[Opening Material provided section]

theorem execPageReturn_keeps {s₀ s : State} (h : Keeps s₀ s) :
    OutKeeps s₀ (execPageReturn s) := by
  unfold execPageReturn
  repeat' first
    | intro _
    | with_reducible assumption
    | with_reducible first | apply updMeter_keeps
    | with_reducible first | apply Keeps.ite | apply Keeps.ite_snd | apply Keeps.out | apply Keeps.out_fault | apply Keeps.out_refused | apply Keeps.forN | apply Keeps.getD | apply Keeps.elim | apply Keeps.foldl | apply Keeps.foldl_snd | apply Keeps.foldl_third | apply Keeps.foldl_fst
    | dsimp only
    | simp only [Keeps.upd_iff]
    | split
    | refine Keeps.of_pair (by assumption) ?_
    | refine Keeps.of_triple (by assumption) ?_
    | refine Keeps.of_fst (by assumption) ?_
    | refine Keeps.of_some (by assumption) ?_
    | refine Keeps.of_ok (by assumption) ?_

theorem execMeterOpen_keeps {s₀ s : State} {x0} (h : Keeps s₀ s) :
    OutKeeps s₀ (execMeterOpen x0 s) := by
  unfold execMeterOpen
  repeat' first
    | intro _
    | with_reducible assumption
    | with_reducible first | apply meterSchedule_keeps
    | with_reducible first | apply Keeps.ite | apply Keeps.ite_snd | apply Keeps.out | apply Keeps.out_fault | apply Keeps.out_refused | apply Keeps.forN | apply Keeps.getD | apply Keeps.elim | apply Keeps.foldl | apply Keeps.foldl_snd | apply Keeps.foldl_third | apply Keeps.foldl_fst
    | dsimp only
    | simp only [Keeps.upd_iff]
    | split
    | refine Keeps.of_pair (by assumption) ?_
    | refine Keeps.of_triple (by assumption) ?_
    | refine Keeps.of_fst (by assumption) ?_
    | refine Keeps.of_some (by assumption) ?_
    | refine Keeps.of_ok (by assumption) ?_

theorem execLogRead_keeps {s₀ s : State} {x0} {x1} (h : Keeps s₀ s) :
    OutKeeps s₀ (execLogRead x0 x1 s) := by
  unfold execLogRead
  repeat' first
    | intro _
    | with_reducible assumption
    | with_reducible first | apply meterAnswer_keeps
    | with_reducible first | apply Keeps.ite | apply Keeps.ite_snd | apply Keeps.out | apply Keeps.out_fault | apply Keeps.out_refused | apply Keeps.forN | apply Keeps.getD | apply Keeps.elim | apply Keeps.foldl | apply Keeps.foldl_snd | apply Keeps.foldl_third | apply Keeps.foldl_fst
    | dsimp only
    | simp only [Keeps.upd_iff]
    | split
    | refine Keeps.of_pair (by assumption) ?_
    | refine Keeps.of_triple (by assumption) ?_
    | refine Keeps.of_fst (by assumption) ?_
    | refine Keeps.of_some (by assumption) ?_
    | refine Keeps.of_ok (by assumption) ?_

theorem execCert_keeps {s₀ s : State} (h : Keeps s₀ s) :
    OutKeeps s₀ (execCert s) := by
  unfold execCert
  repeat' first
    | intro _
    | with_reducible assumption
    | with_reducible first | apply meterAnswer_keeps
    | with_reducible first | apply Keeps.ite | apply Keeps.ite_snd | apply Keeps.out | apply Keeps.out_fault | apply Keeps.out_refused | apply Keeps.forN | apply Keeps.getD | apply Keeps.elim | apply Keeps.foldl | apply Keeps.foldl_snd | apply Keeps.foldl_third | apply Keeps.foldl_fst
    | dsimp only
    | simp only [Keeps.upd_iff]
    | split
    | refine Keeps.of_pair (by assumption) ?_
    | refine Keeps.of_triple (by assumption) ?_
    | refine Keeps.of_fst (by assumption) ?_
    | refine Keeps.of_some (by assumption) ?_
    | refine Keeps.of_ok (by assumption) ?_

theorem execTamperClear_keeps {s₀ s : State} (h : Keeps s₀ s) :
    OutKeeps s₀ (execTamperClear s) := by
  unfold execTamperClear
  repeat' first
    | intro _
    | with_reducible assumption
    | with_reducible first | apply updMeter_keeps
    | with_reducible first | apply Keeps.ite | apply Keeps.ite_snd | apply Keeps.out | apply Keeps.out_fault | apply Keeps.out_refused | apply Keeps.forN | apply Keeps.getD | apply Keeps.elim | apply Keeps.foldl | apply Keeps.foldl_snd | apply Keeps.foldl_third | apply Keeps.foldl_fst
    | dsimp only
    | simp only [Keeps.upd_iff]
    | split
    | refine Keeps.of_pair (by assumption) ?_
    | refine Keeps.of_triple (by assumption) ?_
    | refine Keeps.of_fst (by assumption) ?_
    | refine Keeps.of_some (by assumption) ?_
    | refine Keeps.of_ok (by assumption) ?_

theorem execButtonPress_keeps {s₀ s : State} (h : Keeps s₀ s) :
    OutKeeps s₀ (execButtonPress s) := by
  unfold execButtonPress
  repeat' first
    | intro _
    | with_reducible assumption
    | with_reducible first | apply updMeter_keeps
    | with_reducible first | apply Keeps.ite | apply Keeps.ite_snd | apply Keeps.out | apply Keeps.out_fault | apply Keeps.out_refused | apply Keeps.forN | apply Keeps.getD | apply Keeps.elim | apply Keeps.foldl | apply Keeps.foldl_snd | apply Keeps.foldl_third | apply Keeps.foldl_fst
    | dsimp only
    | simp only [Keeps.upd_iff]
    | split
    | refine Keeps.of_pair (by assumption) ?_
    | refine Keeps.of_triple (by assumption) ?_
    | refine Keeps.of_fst (by assumption) ?_
    | refine Keeps.of_some (by assumption) ?_
    | refine Keeps.of_ok (by assumption) ?_

theorem execSwChange_keeps {s₀ s : State} {x0} {x1} {x2} (h : Keeps s₀ s) :
    OutKeeps s₀ (execSwChange x0 x1 x2 s) := by
  unfold execSwChange
  repeat' first
    | intro _
    | with_reducible assumption
    | with_reducible first | apply updMeter_keeps
    | with_reducible first | apply Keeps.ite | apply Keeps.ite_snd | apply Keeps.out | apply Keeps.out_fault | apply Keeps.out_refused | apply Keeps.forN | apply Keeps.getD | apply Keeps.elim | apply Keeps.foldl | apply Keeps.foldl_snd | apply Keeps.foldl_third | apply Keeps.foldl_fst
    | dsimp only
    | simp only [Keeps.upd_iff]
    | split
    | refine Keeps.of_pair (by assumption) ?_
    | refine Keeps.of_triple (by assumption) ?_
    | refine Keeps.of_fst (by assumption) ?_
    | refine Keeps.of_some (by assumption) ?_
    | refine Keeps.of_ok (by assumption) ?_

end Sys2Proof.Machine
end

[Closing Material provided section]

* **What the task asks**:
Report the lines above that have the word "State" in them.

* **Written answer**:
theorem execPageReturn_keeps {s₀ s : State} (h : Keeps s₀ s) :
theorem execMeterOpen_keeps {s₀ s : State} {x0} (h : Keeps s₀ s) :
theorem execLogRead_keeps {s₀ s : State} {x0} {x1} (h : Keeps s₀ s) :
theorem execCert_keeps {s₀ s : State} (h : Keeps s₀ s) :
theorem execTamperClear_keeps {s₀ s : State} (h : Keeps s₀ s) :
theorem execButtonPress_keeps {s₀ s : State} (h : Keeps s₀ s) :
theorem execSwChange_keeps {s₀ s : State} {x0} {x1} {x2} (h : Keeps s₀ s) :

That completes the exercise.